• [Extracted entries]:
-- ==== Sys2Proof/Laws/Arms.lean ====
section
/-!
SUPPORT. The meaning that `exec` calls for each command.
-/
namespace Sys2Proof.Machine

theorem exec_add (u : Nat) (w : IWord) (s : State) : exec (.add u w) s = execAdd u w s := rfl

theorem exec_sub (u : Nat) (w : IWord) (s : State) : exec (.sub u w) s = execSub u w s := rfl

theorem exec_and (u : Nat) (w : IWord) (s : State) : exec (.and_ u w) s = execAnd u w s := rfl

theorem exec_or (u : Nat) (w : IWord) (s : State) : exec (.or_ u w) s = execOr u w s := rfl

theorem exec_xor (u : Nat) (w : IWord) (s : State) : exec (.xor_ u w) s = execXor u w s := rfl

theorem exec_shl (u : Nat) (w : IWord) (s : State) : exec (.shl u w) s = execShl u w s := rfl

theorem exec_shr (u : Nat) (w : IWord) (s : State) : exec (.shr u w) s = execShr u w s := rfl

theorem exec_sra (u : Nat) (w : IWord) (s : State) : exec (.sra u w) s = execSra u w s := rfl

theorem exec_mul (u : Nat) (w : IWord) (s : State) : exec (.mul u w) s = execMul u w s := rfl

theorem exec_mulh (u : Nat) (w : IWord) (s : State) : exec (.mulh u w) s = execMulh u w s := rfl

theorem exec_slt (u : Nat) (w : IWord) (s : State) : exec (.slt u w) s = execSlt u w s := rfl

theorem exec_min (u : Nat) (w : IWord) (s : State) : exec (.min_ u w) s = execMin u w s := rfl

theorem exec_max (u : Nat) (w : IWord) (s : State) : exec (.max_ u w) s = execMax u w s := rfl

theorem exec_lda (u : Nat) (w : IWord) (s : State) : exec (.lda u w) s = execLda u w s := rfl

theorem exec_adda (u : Nat) (w : IWord) (s : State) : exec (.adda u w) s = execAdda u w s := rfl

theorem exec_movsa (u : Nat) (w : IWord) (s : State) : exec (.movsa u w) s = execMovsa u w s := rfl

theorem exec_movas (u : Nat) (w : IWord) (s : State) : exec (.movas u w) s = execMovas u w s := rfl

theorem exec_ld (u : Nat) (w : IWord) (ecc : Nat) (s : State) : exec (.ld u w ecc) s = execLd u w ecc s := rfl

theorem exec_st (u : Nat) (w : IWord) (s : State) : exec (.st u w) s = execSt u w s := rfl

theorem exec_krd (u : Nat) (w : IWord) (s : State) : exec (.krd u w) s = execKrd u w s := rfl

theorem exec_beq (u : Nat) (w : IWord) (s : State) : exec (.beq u w) s = execBeq u w s := rfl

theorem exec_bne (u : Nat) (w : IWord) (s : State) : exec (.bne u w) s = execBne u w s := rfl

theorem exec_blt (u : Nat) (w : IWord) (s : State) : exec (.blt u w) s = execBlt u w s := rfl

theorem exec_bge (u : Nat) (w : IWord) (s : State) : exec (.bge u w) s = execBge u w s := rfl

theorem exec_bltu (u : Nat) (w : IWord) (s : State) : exec (.bltu u w) s = execBltu u w s := rfl

theorem exec_bgeu (u : Nat) (w : IWord) (s : State) : exec (.bgeu u w) s = execBgeu u w s := rfl

theorem exec_jal (u : Nat) (w : IWord) (s : State) : exec (.jal u w) s = execJal u w s := rfl

theorem exec_jr (u : Nat) (w : IWord) (s : State) : exec (.jr u w) s = execJr u w s := rfl

theorem exec_end (u : Nat) (w : IWord) (s : State) : exec (.end_ u w) s = execEnd u w s := rfl

theorem exec_evpost (u : Nat) (w : IWord) (s : State) : exec (.evpost u w) s = execEvpost u w s := rfl

theorem exec_evfire (u : Nat) (w : IWord) (s : State) : exec (.evfire u w) s = execEvfire u w s := rfl

theorem exec_rdt (u : Nat) (w : IWord) (s : State) : exec (.rdt u w) s = execRdt u w s := rfl

theorem exec_fence (u : Nat) (w : IWord) (s : State) : exec (.fence u w) s = execFence u w s := rfl

theorem exec_xat (u : Nat) (w : IWord) (s : State) : exec (.xat u w) s = execXat u w s := rfl

theorem exec_xstat (u : Nat) (w : IWord) (s : State) : exec (.xstat u w) s = execXstat u w s := rfl

theorem exec_xwait (u : Nat) (w : IWord) (s : State) : exec (.xwait u w) s = execXwait u w s := rfl

theorem exec_nop (u : Nat) (w : IWord) (s : State) : exec (.nop u w) s = execNop u w s := rfl

theorem exec_pfx (u : Nat) (w : IWord) (s : State) : exec (.pfx u w) s = execPfx u w s := rfl

theorem exec_vadd (u : Nat) (w : IWord) (s : State) : exec (.vadd u w) s = execVadd u w s := rfl

theorem exec_vsub (u : Nat) (w : IWord) (s : State) : exec (.vsub u w) s = execVsub u w s := rfl

theorem exec_vabsd (u : Nat) (w : IWord) (s : State) : exec (.vabsd u w) s = execVabsd u w s := rfl

theorem exec_vmin (u : Nat) (w : IWord) (s : State) : exec (.vmin u w) s = execVmin u w s := rfl

theorem exec_vmax (u : Nat) (w : IWord) (s : State) : exec (.vmax u w) s = execVmax u w s := rfl

theorem exec_vand (u : Nat) (w : IWord) (s : State) : exec (.vand u w) s = execVand u w s := rfl

theorem exec_vor (u : Nat) (w : IWord) (s : State) : exec (.vor u w) s = execVor u w s := rfl

theorem exec_vxor (u : Nat) (w : IWord) (s : State) : exec (.vxor u w) s = execVxor u w s := rfl

theorem exec_vshl (u : Nat) (w : IWord) (s : State) : exec (.vshl u w) s = execVshl u w s := rfl

theorem exec_vshr (u : Nat) (w : IWord) (s : State) : exec (.vshr u w) s = execVshr u w s := rfl

theorem exec_vrshr (u : Nat) (w : IWord) (s : State) : exec (.vrshr u w) s = execVrshr u w s := rfl

theorem exec_vmul (u : Nat) (w : IWord) (s : State) : exec (.vmul u w) s = execVmul u w s := rfl

theorem exec_vmulsh (u : Nat) (w : IWord) (s : State) : exec (.vmulsh u w) s = execVmulsh u w s := rfl

theorem exec_vmac (u : Nat) (w : IWord) (s : State) : exec (.vmac u w) s = execVmac u w s := rfl

theorem exec_vlerp (u : Nat) (w : IWord) (s : State) : exec (.vlerp u w) s = execVlerp u w s := rfl

theorem exec_vcmpeq (u : Nat) (w : IWord) (s : State) : exec (.vcmpeq u w) s = execVcmpeq u w s := rfl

• [Brief]: Retype all of the data exactly, so that nothing differs from what is given.

• [Task response]:
-- ==== Sys2Proof/Laws/Arms.lean ====
section
/-!
SUPPORT. The meaning that `exec` calls for each command.
-/
namespace Sys2Proof.Machine

theorem exec_add (u : Nat) (w : IWord) (s : State) : exec (.add u w) s = execAdd u w s := rfl

theorem exec_sub (u : Nat) (w : IWord) (s : State) : exec (.sub u w) s = execSub u w s := rfl

theorem exec_and (u : Nat) (w : IWord) (s : State) : exec (.and_ u w) s = execAnd u w s := rfl

theorem exec_or (u : Nat) (w : IWord) (s : State) : exec (.or_ u w) s = execOr u w s := rfl

theorem exec_xor (u : Nat) (w : IWord) (s : State) : exec (.xor_ u w) s = execXor u w s := rfl

theorem exec_shl (u : Nat) (w : IWord) (s : State) : exec (.shl u w) s = execShl u w s := rfl

theorem exec_shr (u : Nat) (w : IWord) (s : State) : exec (.shr u w) s = execShr u w s := rfl

theorem exec_sra (u : Nat) (w : IWord) (s : State) : exec (.sra u w) s = execSra u w s := rfl

theorem exec_mul (u : Nat) (w : IWord) (s : State) : exec (.mul u w) s = execMul u w s := rfl

theorem exec_mulh (u : Nat) (w : IWord) (s : State) : exec (.mulh u w) s = execMulh u w s := rfl

theorem exec_slt (u : Nat) (w : IWord) (s : State) : exec (.slt u w) s = execSlt u w s := rfl

theorem exec_min (u : Nat) (w : IWord) (s : State) : exec (.min_ u w) s = execMin u w s := rfl

theorem exec_max (u : Nat) (w : IWord) (s : State) : exec (.max_ u w) s = execMax u w s := rfl

theorem exec_lda (u : Nat) (w : IWord) (s : State) : exec (.lda u w) s = execLda u w s := rfl

theorem exec_adda (u : Nat) (w : IWord) (s : State) : exec (.adda u w) s = execAdda u w s := rfl

theorem exec_movsa (u : Nat) (w : IWord) (s : State) : exec (.movsa u w) s = execMovsa u w s := rfl

theorem exec_movas (u : Nat) (w : IWord) (s : State) : exec (.movas u w) s = execMovas u w s := rfl

theorem exec_ld (u : Nat) (w : IWord) (ecc : Nat) (s : State) : exec (.ld u w ecc) s = execLd u w ecc s := rfl

theorem exec_st (u : Nat) (w : IWord) (s : State) : exec (.st u w) s = execSt u w s := rfl

theorem exec_krd (u : Nat) (w : IWord) (s : State) : exec (.krd u w) s = execKrd u w s := rfl

theorem exec_beq (u : Nat) (w : IWord) (s : State) : exec (.beq u w) s = execBeq u w s := rfl

theorem exec_bne (u : Nat) (w : IWord) (s : State) : exec (.bne u w) s = execBne u w s := rfl

theorem exec_blt (u : Nat) (w : IWord) (s : State) : exec (.blt u w) s = execBlt u w s := rfl

theorem exec_bge (u : Nat) (w : IWord) (s : State) : exec (.bge u w) s = execBge u w s := rfl

theorem exec_bltu (u : Nat) (w : IWord) (s : State) : exec (.bltu u w) s = execBltu u w s := rfl

theorem exec_bgeu (u : Nat) (w : IWord) (s : State) : exec (.bgeu u w) s = execBgeu u w s := rfl

theorem exec_jal (u : Nat) (w : IWord) (s : State) : exec (.jal u w) s = execJal u w s := rfl

theorem exec_jr (u : Nat) (w : IWord) (s : State) : exec (.jr u w) s = execJr u w s := rfl

theorem exec_end (u : Nat) (w : IWord) (s : State) : exec (.end_ u w) s = execEnd u w s := rfl

theorem exec_evpost (u : Nat) (w : IWord) (s : State) : exec (.evpost u w) s = execEvpost u w s := rfl

theorem exec_evfire (u : Nat) (w : IWord) (s : State) : exec (.evfire u w) s = execEvfire u w s := rfl

theorem exec_rdt (u : Nat) (w : IWord) (s : State) : exec (.rdt u w) s = execRdt u w s := rfl

theorem exec_fence (u : Nat) (w : IWord) (s : State) : exec (.fence u w) s = execFence u w s := rfl

theorem exec_xat (u : Nat) (w : IWord) (s : State) : exec (.xat u w) s = execXat u w s := rfl

theorem exec_xstat (u : Nat) (w : IWord) (s : State) : exec (.xstat u w) s = execXstat u w s := rfl

theorem exec_xwait (u : Nat) (w : IWord) (s : State) : exec (.xwait u w) s = execXwait u w s := rfl

theorem exec_nop (u : Nat) (w : IWord) (s : State) : exec (.nop u w) s = execNop u w s := rfl

theorem exec_pfx (u : Nat) (w : IWord) (s : State) : exec (.pfx u w) s = execPfx u w s := rfl

theorem exec_vadd (u : Nat) (w : IWord) (s : State) : exec (.vadd u w) s = execVadd u w s := rfl

theorem exec_vsub (u : Nat) (w : IWord) (s : State) : exec (.vsub u w) s = execVsub u w s := rfl

theorem exec_vabsd (u : Nat) (w : IWord) (s : State) : exec (.vabsd u w) s = execVabsd u w s := rfl

theorem exec_vmin (u : Nat) (w : IWord) (s : State) : exec (.vmin u w) s = execVmin u w s := rfl

theorem exec_vmax (u : Nat) (w : IWord) (s : State) : exec (.vmax u w) s = execVmax u w s := rfl

theorem exec_vand (u : Nat) (w : IWord) (s : State) : exec (.vand u w) s = execVand u w s := rfl

theorem exec_vor (u : Nat) (w : IWord) (s : State) : exec (.vor u w) s = execVor u w s := rfl

theorem exec_vxor (u : Nat) (w : IWord) (s : State) : exec (.vxor u w) s = execVxor u w s := rfl

theorem exec_vshl (u : Nat) (w : IWord) (s : State) : exec (.vshl u w) s = execVshl u w s := rfl

theorem exec_vshr (u : Nat) (w : IWord) (s : State) : exec (.vshr u w) s = execVshr u w s := rfl

theorem exec_vrshr (u : Nat) (w : IWord) (s : State) : exec (.vrshr u w) s = execVrshr u w s := rfl

theorem exec_vmul (u : Nat) (w : IWord) (s : State) : exec (.vmul u w) s = execVmul u w s := rfl

theorem exec_vmulsh (u : Nat) (w : IWord) (s : State) : exec (.vmulsh u w) s = execVmulsh u w s := rfl

theorem exec_vmac (u : Nat) (w : IWord) (s : State) : exec (.vmac u w) s = execVmac u w s := rfl

theorem exec_vlerp (u : Nat) (w : IWord) (s : State) : exec (.vlerp u w) s = execVlerp u w s := rfl

theorem exec_vcmpeq (u : Nat) (w : IWord) (s : State) : exec (.vcmpeq u w) s = execVcmpeq u w s := rfl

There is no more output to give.